### Data to process ###
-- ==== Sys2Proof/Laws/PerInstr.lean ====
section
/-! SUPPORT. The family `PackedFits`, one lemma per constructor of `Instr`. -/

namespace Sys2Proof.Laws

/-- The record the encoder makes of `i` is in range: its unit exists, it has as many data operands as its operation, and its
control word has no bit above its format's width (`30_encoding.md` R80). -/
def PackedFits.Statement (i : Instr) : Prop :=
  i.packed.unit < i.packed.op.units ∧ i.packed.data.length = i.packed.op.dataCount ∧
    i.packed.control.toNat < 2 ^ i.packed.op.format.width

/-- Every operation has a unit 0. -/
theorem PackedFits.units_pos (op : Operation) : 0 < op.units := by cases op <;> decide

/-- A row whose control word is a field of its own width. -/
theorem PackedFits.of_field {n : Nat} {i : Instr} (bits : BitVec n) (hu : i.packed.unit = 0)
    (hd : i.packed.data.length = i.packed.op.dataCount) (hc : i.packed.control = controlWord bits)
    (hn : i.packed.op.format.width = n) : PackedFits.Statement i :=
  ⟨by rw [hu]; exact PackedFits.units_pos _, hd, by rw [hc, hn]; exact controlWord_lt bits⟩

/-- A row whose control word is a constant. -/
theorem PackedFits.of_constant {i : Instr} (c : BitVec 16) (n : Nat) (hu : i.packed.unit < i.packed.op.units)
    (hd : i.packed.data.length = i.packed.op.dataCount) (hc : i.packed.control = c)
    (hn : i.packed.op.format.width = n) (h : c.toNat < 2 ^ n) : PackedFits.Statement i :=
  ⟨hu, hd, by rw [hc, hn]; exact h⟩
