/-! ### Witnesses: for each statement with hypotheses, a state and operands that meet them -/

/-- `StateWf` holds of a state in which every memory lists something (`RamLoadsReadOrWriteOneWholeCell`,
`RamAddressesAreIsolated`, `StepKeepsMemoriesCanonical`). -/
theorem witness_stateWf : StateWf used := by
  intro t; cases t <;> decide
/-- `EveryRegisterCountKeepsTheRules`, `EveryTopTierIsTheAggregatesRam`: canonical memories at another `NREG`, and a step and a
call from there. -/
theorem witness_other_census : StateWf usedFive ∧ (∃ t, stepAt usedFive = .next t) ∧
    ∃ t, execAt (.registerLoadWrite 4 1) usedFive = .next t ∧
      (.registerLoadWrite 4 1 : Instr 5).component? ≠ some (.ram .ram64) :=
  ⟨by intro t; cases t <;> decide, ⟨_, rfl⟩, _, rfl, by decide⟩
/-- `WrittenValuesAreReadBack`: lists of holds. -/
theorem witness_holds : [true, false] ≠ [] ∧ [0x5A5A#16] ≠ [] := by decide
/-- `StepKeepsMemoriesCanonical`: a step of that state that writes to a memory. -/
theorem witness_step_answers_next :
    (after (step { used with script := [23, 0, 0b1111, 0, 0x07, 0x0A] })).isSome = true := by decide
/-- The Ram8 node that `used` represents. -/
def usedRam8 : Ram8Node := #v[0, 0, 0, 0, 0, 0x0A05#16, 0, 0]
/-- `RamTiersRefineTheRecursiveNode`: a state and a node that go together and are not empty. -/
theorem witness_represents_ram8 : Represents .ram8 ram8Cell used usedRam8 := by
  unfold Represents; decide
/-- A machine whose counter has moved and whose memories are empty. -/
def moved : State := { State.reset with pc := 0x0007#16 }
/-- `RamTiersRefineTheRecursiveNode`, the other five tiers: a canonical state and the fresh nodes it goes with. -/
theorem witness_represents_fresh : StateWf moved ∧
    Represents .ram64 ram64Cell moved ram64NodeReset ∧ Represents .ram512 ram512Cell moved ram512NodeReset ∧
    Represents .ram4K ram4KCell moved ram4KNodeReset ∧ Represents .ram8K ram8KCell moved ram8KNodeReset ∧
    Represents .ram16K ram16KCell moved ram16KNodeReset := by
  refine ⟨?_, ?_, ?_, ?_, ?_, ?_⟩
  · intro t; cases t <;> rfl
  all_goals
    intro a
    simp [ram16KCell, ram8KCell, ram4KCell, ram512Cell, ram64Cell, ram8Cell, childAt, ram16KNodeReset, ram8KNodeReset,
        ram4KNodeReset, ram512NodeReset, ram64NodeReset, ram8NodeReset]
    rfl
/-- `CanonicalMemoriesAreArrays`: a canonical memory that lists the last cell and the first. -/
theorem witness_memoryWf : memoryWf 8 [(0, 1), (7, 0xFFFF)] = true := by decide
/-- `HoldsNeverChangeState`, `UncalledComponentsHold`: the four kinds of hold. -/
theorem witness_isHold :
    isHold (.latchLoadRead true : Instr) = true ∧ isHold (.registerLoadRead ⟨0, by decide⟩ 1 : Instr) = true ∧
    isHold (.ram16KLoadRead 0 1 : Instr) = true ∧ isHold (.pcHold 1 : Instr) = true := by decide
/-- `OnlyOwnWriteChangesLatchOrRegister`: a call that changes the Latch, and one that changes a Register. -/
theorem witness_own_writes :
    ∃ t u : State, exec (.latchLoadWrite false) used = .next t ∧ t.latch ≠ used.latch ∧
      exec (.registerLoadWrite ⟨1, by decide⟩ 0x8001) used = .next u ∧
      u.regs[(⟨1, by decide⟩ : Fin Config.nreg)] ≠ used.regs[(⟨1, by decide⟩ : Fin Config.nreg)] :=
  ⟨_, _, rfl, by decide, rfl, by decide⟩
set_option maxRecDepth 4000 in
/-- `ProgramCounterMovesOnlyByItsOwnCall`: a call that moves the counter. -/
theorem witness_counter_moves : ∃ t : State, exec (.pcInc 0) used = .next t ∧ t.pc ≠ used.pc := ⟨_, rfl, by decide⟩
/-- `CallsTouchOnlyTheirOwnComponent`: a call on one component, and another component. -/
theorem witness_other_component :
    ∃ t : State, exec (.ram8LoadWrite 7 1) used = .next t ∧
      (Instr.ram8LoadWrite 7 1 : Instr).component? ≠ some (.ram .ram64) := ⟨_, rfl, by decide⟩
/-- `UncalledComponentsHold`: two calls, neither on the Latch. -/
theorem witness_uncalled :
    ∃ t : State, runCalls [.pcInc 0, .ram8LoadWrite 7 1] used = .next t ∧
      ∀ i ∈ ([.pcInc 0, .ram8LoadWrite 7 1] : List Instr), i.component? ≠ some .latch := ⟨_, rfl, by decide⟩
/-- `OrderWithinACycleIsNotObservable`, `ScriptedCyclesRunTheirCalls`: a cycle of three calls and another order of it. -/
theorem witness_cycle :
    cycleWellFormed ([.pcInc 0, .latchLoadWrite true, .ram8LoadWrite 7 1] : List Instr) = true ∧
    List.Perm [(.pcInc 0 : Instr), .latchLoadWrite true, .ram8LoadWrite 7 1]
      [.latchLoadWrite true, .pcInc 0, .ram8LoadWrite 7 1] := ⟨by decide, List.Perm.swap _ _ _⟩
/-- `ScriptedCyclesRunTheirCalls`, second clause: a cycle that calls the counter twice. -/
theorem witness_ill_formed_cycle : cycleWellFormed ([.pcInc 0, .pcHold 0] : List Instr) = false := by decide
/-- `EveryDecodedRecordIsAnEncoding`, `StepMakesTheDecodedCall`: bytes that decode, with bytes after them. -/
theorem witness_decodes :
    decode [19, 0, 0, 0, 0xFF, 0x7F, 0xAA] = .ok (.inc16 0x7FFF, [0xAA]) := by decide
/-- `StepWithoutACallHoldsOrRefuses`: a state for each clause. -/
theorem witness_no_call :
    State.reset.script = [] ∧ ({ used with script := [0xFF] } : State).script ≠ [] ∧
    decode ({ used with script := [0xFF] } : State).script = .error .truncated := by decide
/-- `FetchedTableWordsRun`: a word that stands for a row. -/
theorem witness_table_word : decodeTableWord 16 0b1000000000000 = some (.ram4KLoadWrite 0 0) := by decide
###
_Work instruction:_ All lines in the listing above that contain "them" should be shown.

_Output below:_
/-! ### Witnesses: for each statement with hypotheses, a state and operands that meet them -/
/-- `EveryDecodedRecordIsAnEncoding`, `StepMakesTheDecodedCall`: bytes that decode, with bytes after them. -/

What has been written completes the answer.